Bodypump 82 Choreography Notes Pdf | High-Quality × FIX |

To teach or execute BodyPump 82 effectively, certain universal technique principles must be maintained across the choreography:

Focus heavily on setup cues in the Warmup and Squat tracks. Use precise words like "knees track over toes," "brace your abs," and "deadlift to the top of the kneecaps."

If you are a new instructor (under 6 months of teaching), BP82 is moderate-to-difficult. The shows several advanced timing patterns, particularly in the Squat and Lunge tracks.

BodyPump 82's bicep track relies heavily on time-under-tension. Mid-range holds and continuous pulsing sequences eliminate momentum, forcing the biceps to work in complete isolation. Track 7: Lunges Song: Domino – Jessie J Focus: Glutes, hamstrings, and quadriceps. bodypump 82 choreography notes pdf

Preparing the body, focusing on posture, and easing into the range of motion.

BodyPump 82 relies on "hitting the beat." Ensure your timing is impeccable.

To help you know what you are looking for in a PDF, here is the exact track listing and choreographic highlights of BP82. To teach or execute BodyPump 82 effectively, certain

Approximately 800 repetitions across a full 60-minute class.

A fast-paced track. Focus on maintaining full range in the pushups, even as fatigue sets in. The transition from press to flys is quick. 4. Back: "Domino" - Jessie J Focus: Back extensors, lats, traps, and rear delts. Key Movements: Deadrows, Clean & Presses, High Pulls.

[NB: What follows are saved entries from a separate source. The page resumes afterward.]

/-- The bytes of `finishBytes` are the padding and the length field (R125, R126). -/
theorem finishBytes_eq {c : DigestCtx} (hc : c.n < c.bsz) : c.alg.pad.take (padlen c) ++ lenfield c = finishBytes c := by
  have hb := padlen_bounds hc
  have hlt : c.alg.lenFieldSize < c.bsz := c.alg.lenFieldSize_lt_blockSize
  have hz : padlen c - 1 = (2 * c.bsz - 1 - c.alg.lenFieldSize - c.n) % c.bsz := by
    rcases Nat.lt_or_ge c.n (c.bsz - c.alg.lenFieldSize) with h | h
    · rw [padlen_of_lt h, show 2 * c.bsz - 1 - c.alg.lenFieldSize - c.n
          = c.bsz - c.alg.lenFieldSize - c.n - 1 + c.bsz by omega, Nat.add_mod_right, Nat.mod_eq_of_lt (by omega)]
    · rw [padlen_of_ge h, Nat.mod_eq_of_lt (by omega)]
      omega
  rw [Alg.pad_take c.alg _ hb.1 hb.2, hz]
  rfl

/-- `dig_finish` in the form of `finished` (R128). -/
theorem digFinish_finished {c : DigestCtx} (hc : c.Good) : digFinish P c = finished P c := by
  simp only [digFinish, finished]
  rw [digUpdate_append P hc, finishBytes_eq hc.fill, digUpdate_absorbed P hc]
  rfl

/-- The initial stream state of a present context (R121). -/
theorem digInit_initial {c : DigestCtx} (hv : c.valid = true) : digInit P c = initialDigest P c.alg := by
  simp [digInit, initialDigest, hv]

/-- One block in an initial context (R163). -/
theorem streamState_block {c : DigestCtx} (hv : c.valid = true) (block : Bytes) (hb : block.length = c.alg.blockSize) :
    streamState P c block = primedDigest P c.alg block := by
  have hpos := c.alg.blockSize_pos
  have hlt : 8 * c.alg.blockSize < c.alg.ctrModulus := by
    have := c.alg.blockBits_lt_ctrModulus
    omega
  have hlt2 : 8 * c.alg.blockSize < c.alg.ctrModulus * c.alg.ctrModulus :=
    lt_of_lt_of_le hlt (Nat.le_mul_of_pos_left _ c.alg.ctrModulus_pos)
  have hd : block.drop c.alg.blockSize = [] := List.drop_of_length_le hb.le
  have ht : block.take c.alg.blockSize = block := List.take_of_length_le hb.le
  simp [streamState, primedDigest, foldBlocks_blocksOf, hb, Nat.div_self hpos, absorb, hd, ht, hv, Nat.mod_eq_of_lt hlt,
    Nat.mod_eq_of_lt hlt2, Nat.div_eq_of_lt hlt]

end Sys2Proof.Machine
end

: The Shoulder track features a driving electronic beat that pairs with high-volume overhead presses and lateral raises, a staple of the Les Mills BODYPUMP methodology . Instructor Essentials: How to Master the Release Preparing the body, focusing on posture, and easing

The choreography notes for Release 82 place a heavy emphasis on timing. You will encounter notation such as:

The standard 10-track format focuses on full-body toning through high repetitions with moderate weight. Target Area Song Title & Artist Warm-up Raining Diamonds – Ricki-Lee Full-body preparation; establishing range of motion. 2 Squats Someone Like You – N-Finity High heart rate and deep leg engagement. 3 Chest I Like How It Feels – Solitary Phase Targeted muscle activation and control. 4 Back Bring Me To Life – Jan Wayne Power and explosive movements like the Clean & Press. 5 Triceps Bad Case Of Loving You – Secret Appendix Isolation exercises like overhead extensions and kickbacks. 6 Biceps Bottoms Up – Nickelback Sustained time under tension for arm toning. 7 Lunges Ecuador – Sash!